The wastewater surveillance field also needs to keep growing if the goal is to monitor and contribute to global health, with more sites contributing data and more scientists to analyze it. All of this work requires sustained funding.

The CDC’s program so far has been funded by COVID-era legislation and will run out of money in 2025. While wastewater surveillance is more cost-effective than other types of testing, it still requires a lot of resources. Washington’s state health department, for example, paid Biobot more than $500,000 for a one-year sewage testing contract, while the CDC has paid the company more than $23 million since 2020 for its work with NWSS.

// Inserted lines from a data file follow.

-- ==== Sys2Proof/Machine/Touch.lean ====
section
/-!
DEFINITION. The touch router (file 08): contact reports, the hit test, touch events and the cancelling of captures.
-/

namespace Sys2Proof.Machine

open Sys2Proof

/-! ### Contact reports -/

/-- An entry of a contact report (8.1). -/
structure ReportEntry where
  number : Nat
  x : Nat
  y : Nat
  deriving DecidableEq, Repr

/-- The entry that four bytes carry (R182). -/
def reportEntry (b0 b1 b2 b3 : Byte) : ReportEntry :=
  { number := b0.toNat, x := b1.toNat * 16 + b2.toNat / 16, y := b2.toNat % 16 * 256 + b3.toNat }

/-- The entries of a report; none when its length is not a whole number of entries (R127, R182). -/
def reportEntries : List Byte → Option (List ReportEntry)
  | [] => some []
  | b0 :: b1 :: b2 :: b3 :: rest => (reportEntries rest).map (reportEntry b0 b1 b2 b3 :: ·)
  | _ => none

/-- Every number is 0 to 4 and none appears twice (R127). -/
def entriesSound (es : List ReportEntry) : Bool :=
  es.all (fun e => decide (e.number ≤ 4)) && decide ((es.map ReportEntry.number).Nodup)

/-- The entries of a report that is not discarded (R127). -/
def takenReport (bytes : List Byte) : Option (List ReportEntry) :=
  match reportEntries bytes with
  | some es => if entriesSound es then some es else none
  | none => none

/-- A point clamped to the screen (R128). -/
def clamped (panel : BitVec 2) (e : ReportEntry) : Pos :=
  { x := min e.x (screenWidth panel - 1), y := min e.y (screenHeight panel - 1) }

/-- Where a report lists a contact; none when the contact is absent from it. -/
def presentAt (panel : BitVec 2) (es : List ReportEntry) (k : ContactNumber) : Option Pos :=
  (es.find? fun e => decide (e.number = k.val)).map (clamped panel)

/-! ### Positions and the hit test -/

/-- A latched entry covers a screen pixel (R50). -/
def Latched.covers (e : Latched) (sx sy : Int) : Bool :=
  decide (e.x ≤ sx) && decide (sx ≤ e.x + e.width - 1) && decide (e.y ≤ sy) && decide (sy ≤ e.y + e.height - 1)

/-- An entry meets the four conditions of the hit test (R131). Condition 4 takes an entry of a window that was hidden after the
latch and is SHOWN again (R43); R139's row on SHOW of a HIDDEN window speaks of one that is not in the frame record (DEDUCED,
log 27). -/
def State.hits (s : State) (p : Pos) (e : Latched) : Bool :=
  e.touch && decide (0 < e.weight) && e.covers p.x p.y && s.current e.handle
    && decide ((s.window e.handle.slot).state = .shown)

/-- The hit test: the topmost entry of the frame record that meets the conditions (R131). -/
def State.hitTest (s : State) (p : Pos) : Option Handle :=
  (s.scanout.record.reverse.find? (s.hits p)).map Latched.handle

/-- The origin that touch positions are measured from: the window's entry in the frame record (R133). A captured window
always has one (R132); without it the window record's position would be used (log 18). -/
def State.touchOrigin (s : State) (h : Handle) : Int × Int :=
  match s.scanout.record.find? fun e => decide (e.handle = h) with
  | some e => (e.x, e.y)
  | none => ((s.window h.slot).x, (s.window h.slot).y)

/-- A touch event of a contact on a window, at a screen position (R133). -/
def State.touchEvent (s : State) (kind : TouchKind) (k : ContactNumber) (h : Handle) (p : Pos) : Event :=
  .touch kind k h (p.x - (s.touchOrigin h).1) (p.y - (s.touchOrigin h).2)

/-- A touch event handed to the owner of the window it names (R134). -/
def State.handTouch (s : State) (kind : TouchKind) (k : ContactNumber) (h : Handle) (p : Pos) : State :=
  match (s.window h.slot).owner with
  | some o => s.handUnreserved o (s.touchEvent kind k h p)
  | none => s

/-! ### What a report does to a contact -/

/-- A SETTLING contact that is present goes down: the hit test, and TOUCH_DOWN to a capture's owner (R130, R131, R134). -/
def State.contactDown (s : State) (k : ContactNumber) (p : Pos) : State :=
  match s.hitTest p with
  | some h => (s.setContact k { state := .held, capture := some h, last := some p, lastSent := some p }).handTouch .down k h p
  | none => s.setContact k { state := .held, capture := none, last := some p, lastSent := none }

/-- A captured contact that is present: TOUCH_MOVE if the position differs from the last sent one (R130, R134). -/
def State.contactMove (s : State) (k : ContactNumber) (h : Handle) (p : Pos) : State :=
  let c := s.contact k
  if c.lastSent = some p then s.setContact k { c with last := some p }
  else (s.setContact k { c with last := some p, lastSent := some p }).handTouch .move k h p

/-- A captured contact that is absent: TOUCH_UP at the last position (R130, R134). A contact in NONE keeps no position
(log 25). -/
def State.contactUp (s : State) (k : ContactNumber) (h : Handle) : State :=
  let lifted := s.setContact k Contact.atReset
  match (s.contact k).last with
  | some p => lifted.handTouch .up k h p
  | none => lifted

/-- A report applied to one contact (R130). -/
def State.applyContact (s : State) (es : List ReportEntry) (k : ContactNumber) : State :=
  let c := s.contact k
  match c.state, presentAt s.pins.panel es k with
  | .none, some p => s.setContact k { c with state := .settling, last := some p }
  | .none, none => s
  | .settling, some p => s.contactDown k p
  | .settling, none => s.setContact k Contact.atReset
  | .held, some p =>
    match c.capture with
    | some h => s.contactMove k h p
    | none => s.setContact k { c with last := some p }
  | .held, none =>
    match c.capture with
    | some h => s.contactUp k h
    | none => s.setContact k Contact.atReset

/-- A report applied to the five contacts in ascending contact number (R130). -/
def State.applyReport (s : State) (es : List ReportEntry) : State :=
  (List.finRange 5).foldl (fun t k => t.applyContact es k) s

/-! ### Cancelling captures -/

/-- The capture of one contact is cancelled if it is on the window; `send` says whether TOUCH_CANCEL goes to the owner
(R136). -/
def State.cancelCapture (s : State) (h : Handle) (send : Bool) (k : ContactNumber) : State :=
  let c := s.contact k
  if c.capture = some h then
    let told := match send, c.last with
      | true, some p => s.handTouch .cancel k h p
      | _, _ => s
    told.setContact k { c with capture := none, lastSent := none }
  else s

/-- Every capture on a window is cancelled, in ascending contact number (R136). -/
def State.cancelCaptures (s : State) (h : Handle) (send : Bool) : State :=
  (List.finRange 5).foldl (fun t k => t.cancelCapture h send k) s

end Sys2Proof.Machine
end

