/-- An engine job admitted to an empty queue while the engine is idle starts at once: the engine holds the job with its buffers
resolved and the first row's source values (held from the row's beginning: the model's choice, log 11), and the link is the last
served; while its target has a flip pending it waits as a WAIT_FLIP head instead. In general the arbiter grants nothing while
the engine is busy or no head is ELIGIBLE; else it searches the links from the one after the last served and grants the first
with an ELIGIBLE head, whose job starts, or fails a start check and completes, after which the next head is examined and the
arbiter searches on. Which buffer is a window's front and which its drawing buffer is stated beside. -/
def Obligations.SubmitStartsJob : Prop :=
  (∀ (l : Link) (seq : Byte) (p : List Byte) (s : State) (j : Job), s.ready l seq → TransmitterLaw s → JobLaw s →
    jobRequest p = some j → s.submitRefusal l j.op = none → j.op.forEngine = true → (s.queue l).entries = [] →
    s.engine = none →
    let referred := fun u : State =>
      match j.op.stamp with
      | some h => u.setStamp h.slot { s.stamp h.slot with references := (s.stamp h.slot).references + 1 }
      | none => u
    let reserved := { s.eventsOf l with reserved := (s.eventsOf l).reserved + 1 }
    ((∀ h, j.op.target = some h → (s.window h.slot).flipPending = none) →
      ∃ t f, exec (.submit l seq p) s = .next t ∧ f.link = l ∧ f.job = j ∧ f.abandon = none ∧ f.progress = 0 ∧
        f.result = [] ∧ f.rowStore = s.sourceRow f f.row ∧
        (∀ h, j.op.target = some h → f.writePages = (s.window h.slot).drawingPages) ∧
        (∀ h, j.op.source = some h →
          f.readPages = if (s.window h.slot).owner = some l ∧ j.op.select = .drawing then (s.window h.slot).drawingPages
            else (s.window h.slot).frontPages) ∧
        Answers
          (referred ((({ s with lastServed := l, engine := some f }).setQueue l
              { entries := [j], head := .inFlight, staging := (s.queue l).staging + j.op.staging }).setEvents l reserved))
          t l seq 0x20#8 .accepted .none) ∧
    ((∃ h, j.op.target = some h ∧ (s.window h.slot).flipPending ≠ none) →
      ∃ t, exec (.submit l seq p) s = .next t ∧
        Answers
          (referred ((s.setQueue l
              { entries := [j], head := .waitFlip, staging := (s.queue l).staging + j.op.staging }).setEvents l reserved))
          t l seq 0x20#8 .accepted .none)) ∧
  (∀ s : State, (s.engine ≠ none ∨ ∀ l, (s.queue l).head ≠ .eligible) → s.arbitrate = s) ∧
  (∀ (s : State) (l : Link) (j : Job) (rest : List Job), s.engine = none → (s.queue l).head = .eligible →
    (s.queue l).entries = j :: rest →
    (let after := fun k : Link => ((linkCode k).toNat + 3 - (linkCode s.lastServed).toNat) % 4
     ∀ k, after k < after l → (s.queue k).head ≠ .eligible) →
    let granted := ({ s with lastServed := l }).setQueue l { s.queue l with head := .inFlight }
    let gone := fun h : Handle => (s.window h.slot).gen ≠ h.gen ∨
      ((s.window h.slot).state ≠ .hidden ∧ (s.window h.slot).state ≠ .shown)
    let denied := fun h : Handle => (s.window h.slot).owner ≠ some l ∧ (s.window h.slot).grants.get l = false
    let failsWith := fun status : Status =>
      s.arbitrate = ((granted.completeHead l j (.failed status) []).examineHead l).arbitrate
    ((∃ h, j.op.target = some h ∧ gone h) → failsWith .targetGone) ∧
    ((∀ h, j.op.target = some h → ¬ gone h) → (∃ h, j.op.source = some h ∧ gone h) → failsWith .sourceGone) ∧
    ((∀ h, j.op.target = some h ∨ j.op.source = some h → ¬ gone h) → (∃ h, j.op.source = some h ∧ denied h) →
      failsWith .denied) ∧
    ((∀ h, j.op.target = some h ∨ j.op.source = some h → ¬ gone h) → (∀ h, j.op.source = some h → ¬ denied h) →
      ∃ f, s.arbitrate = granted.setEngine (some f) ∧ f.link = l ∧ f.job = j ∧ f.abandon = none ∧ f.progress = 0 ∧
        f.result = [] ∧ f.rowStore = s.sourceRow f f.row ∧
        (∀ h, j.op.target = some h → f.writePages = (s.window h.slot).drawingPages) ∧
        (∀ h, j.op.source = some h →
          f.readPages = if (s.window h.slot).owner = some l ∧ j.op.select = .drawing then (s.window h.slot).drawingPages
            else (s.window h.slot).frontPages))) ∧
  (∀ w : Window,
    w.frontPages = (match w.buffering, w.front with
      | .single, _ => w.buf0
      | .double, .zero => w.buf0
      | .double, .one => w.buf1) ∧
    w.drawingPages = (match w.buffering, w.front with
      | .single, _ => w.buf0
      | .double, .zero => w.buf1
      | .double, .one => w.buf0))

For the last few years, wastewater surveillance has been a giant, messy group project. Scientists have collaborated across fields and locations, across private and public institutions, through Zoom calls and through poop samples shipped on ice. They’ve shown that waste might hold the key to a new way of tracking our collective health.

A lot of unanswered questions remain, and it could be some time before your local sewer can tell you exactly what disease risks you might be facing. But COVID-19 pushed thousands of experts to look into their toilets and start asking those questions. “Now, everyone’s a believer,” says Driver, of ASU. “Everyone’s doing the work.”